═══ Data supplied ═══

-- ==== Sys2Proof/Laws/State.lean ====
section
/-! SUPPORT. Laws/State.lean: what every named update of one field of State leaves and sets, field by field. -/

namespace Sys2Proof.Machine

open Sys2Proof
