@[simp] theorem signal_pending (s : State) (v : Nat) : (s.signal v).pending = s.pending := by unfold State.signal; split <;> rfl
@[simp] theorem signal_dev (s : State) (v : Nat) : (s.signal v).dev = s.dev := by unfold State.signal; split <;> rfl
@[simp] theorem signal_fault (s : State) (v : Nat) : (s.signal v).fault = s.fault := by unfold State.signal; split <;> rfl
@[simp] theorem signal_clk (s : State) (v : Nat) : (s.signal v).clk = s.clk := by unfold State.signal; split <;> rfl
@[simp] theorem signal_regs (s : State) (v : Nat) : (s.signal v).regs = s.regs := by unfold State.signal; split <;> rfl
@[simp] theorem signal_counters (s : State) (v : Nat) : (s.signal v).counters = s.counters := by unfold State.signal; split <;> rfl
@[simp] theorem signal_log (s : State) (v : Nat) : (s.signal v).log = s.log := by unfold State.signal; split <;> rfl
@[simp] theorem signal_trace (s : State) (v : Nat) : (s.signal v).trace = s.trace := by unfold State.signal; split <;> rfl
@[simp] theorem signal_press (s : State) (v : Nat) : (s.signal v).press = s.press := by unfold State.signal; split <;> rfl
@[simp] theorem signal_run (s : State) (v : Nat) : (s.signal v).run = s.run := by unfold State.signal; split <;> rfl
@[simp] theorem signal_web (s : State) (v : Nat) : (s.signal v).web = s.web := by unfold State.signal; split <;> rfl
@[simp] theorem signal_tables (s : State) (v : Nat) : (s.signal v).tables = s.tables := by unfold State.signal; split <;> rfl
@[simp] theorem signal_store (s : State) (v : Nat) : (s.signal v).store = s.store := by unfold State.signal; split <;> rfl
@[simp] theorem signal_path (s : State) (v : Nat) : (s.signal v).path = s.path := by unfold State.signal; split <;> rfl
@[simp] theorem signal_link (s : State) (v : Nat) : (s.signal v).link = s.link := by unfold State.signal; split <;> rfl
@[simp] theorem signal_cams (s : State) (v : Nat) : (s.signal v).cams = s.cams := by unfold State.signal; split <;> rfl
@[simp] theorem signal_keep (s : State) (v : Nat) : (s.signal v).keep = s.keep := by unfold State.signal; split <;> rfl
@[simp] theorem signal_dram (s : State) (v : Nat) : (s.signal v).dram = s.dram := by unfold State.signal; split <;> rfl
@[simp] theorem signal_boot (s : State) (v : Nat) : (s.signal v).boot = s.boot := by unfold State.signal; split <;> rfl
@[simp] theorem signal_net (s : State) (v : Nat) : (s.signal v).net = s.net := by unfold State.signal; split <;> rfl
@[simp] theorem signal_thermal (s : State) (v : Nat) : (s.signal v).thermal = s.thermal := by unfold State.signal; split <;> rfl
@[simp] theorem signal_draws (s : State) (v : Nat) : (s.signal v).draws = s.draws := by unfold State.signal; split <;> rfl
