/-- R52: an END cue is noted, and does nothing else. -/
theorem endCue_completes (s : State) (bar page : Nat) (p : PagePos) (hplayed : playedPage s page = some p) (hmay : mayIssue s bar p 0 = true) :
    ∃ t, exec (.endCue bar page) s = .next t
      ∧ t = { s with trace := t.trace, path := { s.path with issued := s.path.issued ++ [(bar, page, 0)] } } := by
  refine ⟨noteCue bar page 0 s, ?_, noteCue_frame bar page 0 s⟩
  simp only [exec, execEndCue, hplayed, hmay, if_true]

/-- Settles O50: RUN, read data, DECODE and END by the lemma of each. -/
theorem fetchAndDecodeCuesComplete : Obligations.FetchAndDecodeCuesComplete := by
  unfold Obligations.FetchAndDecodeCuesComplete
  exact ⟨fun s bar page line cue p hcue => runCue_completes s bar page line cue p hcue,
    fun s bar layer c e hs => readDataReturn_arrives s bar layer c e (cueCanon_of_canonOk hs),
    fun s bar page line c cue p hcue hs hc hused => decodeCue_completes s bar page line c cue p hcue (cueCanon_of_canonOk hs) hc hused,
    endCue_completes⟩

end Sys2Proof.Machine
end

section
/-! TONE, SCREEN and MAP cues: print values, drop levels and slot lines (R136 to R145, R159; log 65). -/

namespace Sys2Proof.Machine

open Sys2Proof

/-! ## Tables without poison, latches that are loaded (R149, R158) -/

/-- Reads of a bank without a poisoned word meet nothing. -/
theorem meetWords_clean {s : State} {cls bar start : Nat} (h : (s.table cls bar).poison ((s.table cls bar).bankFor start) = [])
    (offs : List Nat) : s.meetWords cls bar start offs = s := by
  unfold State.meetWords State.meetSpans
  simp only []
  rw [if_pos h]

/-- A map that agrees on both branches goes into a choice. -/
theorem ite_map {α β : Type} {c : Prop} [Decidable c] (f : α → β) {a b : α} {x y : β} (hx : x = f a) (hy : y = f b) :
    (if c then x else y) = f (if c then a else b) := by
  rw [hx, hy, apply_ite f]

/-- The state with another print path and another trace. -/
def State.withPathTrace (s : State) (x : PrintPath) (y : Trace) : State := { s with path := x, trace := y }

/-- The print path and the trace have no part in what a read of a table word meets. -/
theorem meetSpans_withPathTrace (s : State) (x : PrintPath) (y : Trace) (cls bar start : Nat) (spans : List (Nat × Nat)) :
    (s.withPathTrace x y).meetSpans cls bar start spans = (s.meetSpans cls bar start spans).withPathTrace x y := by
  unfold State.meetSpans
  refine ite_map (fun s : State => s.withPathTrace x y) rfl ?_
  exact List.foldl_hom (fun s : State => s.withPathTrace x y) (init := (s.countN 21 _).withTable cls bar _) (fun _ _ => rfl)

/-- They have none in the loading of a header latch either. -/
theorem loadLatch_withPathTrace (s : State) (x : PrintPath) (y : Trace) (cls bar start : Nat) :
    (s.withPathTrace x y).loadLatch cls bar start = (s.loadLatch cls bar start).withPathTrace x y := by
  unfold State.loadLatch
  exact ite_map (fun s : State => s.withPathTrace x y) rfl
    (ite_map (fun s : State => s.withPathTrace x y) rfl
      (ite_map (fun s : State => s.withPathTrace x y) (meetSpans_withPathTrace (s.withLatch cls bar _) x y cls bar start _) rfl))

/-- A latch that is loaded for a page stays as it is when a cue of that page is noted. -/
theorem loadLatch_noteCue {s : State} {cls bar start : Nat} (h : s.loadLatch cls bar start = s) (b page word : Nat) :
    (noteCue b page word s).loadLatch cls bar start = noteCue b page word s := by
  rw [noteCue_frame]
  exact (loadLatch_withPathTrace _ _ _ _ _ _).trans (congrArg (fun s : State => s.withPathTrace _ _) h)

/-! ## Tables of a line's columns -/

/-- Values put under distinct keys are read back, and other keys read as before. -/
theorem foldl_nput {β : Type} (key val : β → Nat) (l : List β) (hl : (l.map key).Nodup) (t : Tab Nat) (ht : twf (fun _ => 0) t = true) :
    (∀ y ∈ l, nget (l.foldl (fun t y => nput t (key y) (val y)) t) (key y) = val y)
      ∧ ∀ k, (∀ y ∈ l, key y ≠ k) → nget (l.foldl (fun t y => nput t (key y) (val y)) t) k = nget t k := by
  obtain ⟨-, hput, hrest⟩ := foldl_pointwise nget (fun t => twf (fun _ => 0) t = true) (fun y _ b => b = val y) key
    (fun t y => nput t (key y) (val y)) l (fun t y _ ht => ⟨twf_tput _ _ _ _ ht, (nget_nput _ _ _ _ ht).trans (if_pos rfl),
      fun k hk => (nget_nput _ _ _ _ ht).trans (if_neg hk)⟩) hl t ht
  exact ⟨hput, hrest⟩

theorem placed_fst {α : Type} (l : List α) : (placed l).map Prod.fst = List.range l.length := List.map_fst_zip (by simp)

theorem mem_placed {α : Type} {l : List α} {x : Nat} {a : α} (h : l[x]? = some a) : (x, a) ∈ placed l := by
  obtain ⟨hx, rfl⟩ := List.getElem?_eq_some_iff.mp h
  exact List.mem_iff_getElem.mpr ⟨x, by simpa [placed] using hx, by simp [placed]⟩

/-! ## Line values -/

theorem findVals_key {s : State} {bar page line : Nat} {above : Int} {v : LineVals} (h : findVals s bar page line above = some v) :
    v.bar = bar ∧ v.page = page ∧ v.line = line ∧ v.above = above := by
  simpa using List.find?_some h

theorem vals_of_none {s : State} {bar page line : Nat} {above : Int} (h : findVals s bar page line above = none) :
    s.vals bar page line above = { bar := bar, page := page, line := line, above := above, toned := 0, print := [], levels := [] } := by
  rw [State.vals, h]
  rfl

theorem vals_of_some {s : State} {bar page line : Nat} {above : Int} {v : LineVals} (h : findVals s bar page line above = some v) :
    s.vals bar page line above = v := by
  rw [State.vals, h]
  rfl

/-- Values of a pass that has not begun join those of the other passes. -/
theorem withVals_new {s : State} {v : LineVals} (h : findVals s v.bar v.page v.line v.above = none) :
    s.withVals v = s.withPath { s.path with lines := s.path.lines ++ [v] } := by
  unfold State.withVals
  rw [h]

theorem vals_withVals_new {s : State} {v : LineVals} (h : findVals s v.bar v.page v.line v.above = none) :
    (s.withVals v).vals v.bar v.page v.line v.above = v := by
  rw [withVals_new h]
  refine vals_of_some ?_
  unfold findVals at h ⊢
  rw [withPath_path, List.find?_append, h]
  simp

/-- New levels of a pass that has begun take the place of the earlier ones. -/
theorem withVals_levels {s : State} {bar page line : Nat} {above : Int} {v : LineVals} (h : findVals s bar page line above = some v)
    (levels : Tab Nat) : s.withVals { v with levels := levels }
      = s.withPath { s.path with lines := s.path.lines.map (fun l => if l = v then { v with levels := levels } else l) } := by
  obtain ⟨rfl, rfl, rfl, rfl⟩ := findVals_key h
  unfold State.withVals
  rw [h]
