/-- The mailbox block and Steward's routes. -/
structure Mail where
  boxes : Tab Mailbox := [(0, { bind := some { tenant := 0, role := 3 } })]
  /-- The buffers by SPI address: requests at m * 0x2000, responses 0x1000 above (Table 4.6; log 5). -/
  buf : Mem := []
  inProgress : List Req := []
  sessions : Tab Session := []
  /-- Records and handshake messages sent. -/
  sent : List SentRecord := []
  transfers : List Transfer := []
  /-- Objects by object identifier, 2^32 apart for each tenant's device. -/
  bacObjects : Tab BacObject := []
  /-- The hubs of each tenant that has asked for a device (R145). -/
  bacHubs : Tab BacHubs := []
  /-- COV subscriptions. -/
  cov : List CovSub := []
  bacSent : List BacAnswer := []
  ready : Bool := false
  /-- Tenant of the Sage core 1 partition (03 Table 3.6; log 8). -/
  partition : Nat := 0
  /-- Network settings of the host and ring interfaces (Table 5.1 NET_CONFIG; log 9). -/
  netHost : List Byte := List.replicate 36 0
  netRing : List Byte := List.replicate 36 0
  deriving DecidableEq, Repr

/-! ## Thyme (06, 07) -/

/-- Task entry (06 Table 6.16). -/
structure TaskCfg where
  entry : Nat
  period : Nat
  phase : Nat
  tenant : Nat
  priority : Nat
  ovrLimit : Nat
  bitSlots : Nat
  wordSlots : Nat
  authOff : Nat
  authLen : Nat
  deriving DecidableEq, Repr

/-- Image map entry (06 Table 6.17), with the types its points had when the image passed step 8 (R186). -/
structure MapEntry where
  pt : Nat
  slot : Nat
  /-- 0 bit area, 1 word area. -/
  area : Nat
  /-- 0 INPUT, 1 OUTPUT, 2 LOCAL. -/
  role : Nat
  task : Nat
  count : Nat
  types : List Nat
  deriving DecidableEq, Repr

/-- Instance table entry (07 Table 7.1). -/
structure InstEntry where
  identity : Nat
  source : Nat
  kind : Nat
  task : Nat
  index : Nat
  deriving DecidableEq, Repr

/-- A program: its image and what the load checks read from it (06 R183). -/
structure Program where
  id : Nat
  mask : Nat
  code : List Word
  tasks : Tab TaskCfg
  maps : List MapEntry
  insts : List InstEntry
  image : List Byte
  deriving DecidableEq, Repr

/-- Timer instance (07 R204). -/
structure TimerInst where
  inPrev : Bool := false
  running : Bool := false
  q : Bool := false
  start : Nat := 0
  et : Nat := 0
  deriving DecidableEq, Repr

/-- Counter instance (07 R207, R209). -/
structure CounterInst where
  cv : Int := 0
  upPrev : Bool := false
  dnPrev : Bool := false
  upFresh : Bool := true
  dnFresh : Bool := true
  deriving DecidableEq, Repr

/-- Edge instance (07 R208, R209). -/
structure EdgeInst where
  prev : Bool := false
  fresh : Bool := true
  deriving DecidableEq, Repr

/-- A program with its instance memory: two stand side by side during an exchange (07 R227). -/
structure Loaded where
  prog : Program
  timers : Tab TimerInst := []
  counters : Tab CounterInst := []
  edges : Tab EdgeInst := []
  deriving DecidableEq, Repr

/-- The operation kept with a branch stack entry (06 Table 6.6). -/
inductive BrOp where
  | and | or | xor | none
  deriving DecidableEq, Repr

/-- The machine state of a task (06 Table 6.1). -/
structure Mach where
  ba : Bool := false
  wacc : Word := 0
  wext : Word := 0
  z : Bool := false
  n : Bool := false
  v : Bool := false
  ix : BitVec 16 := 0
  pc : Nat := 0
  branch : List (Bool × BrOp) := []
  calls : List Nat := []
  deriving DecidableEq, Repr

═══

__Your assignment__: For this exercise, repeat exactly the lines of the data above from the one with "dnFresh : Bool := true" down to the one with "timers : Tab TimerInst := []", both end lines included.

__Response__:
  dnFresh : Bool := true
  deriving DecidableEq, Repr

/-- Edge instance (07 R208, R209). -/
structure EdgeInst where
  prev : Bool := false
  fresh : Bool := true
  deriving DecidableEq, Repr

/-- A program with its instance memory: two stand side by side during an exchange (07 R227). -/
structure Loaded where
  prog : Program
  timers : Tab TimerInst := []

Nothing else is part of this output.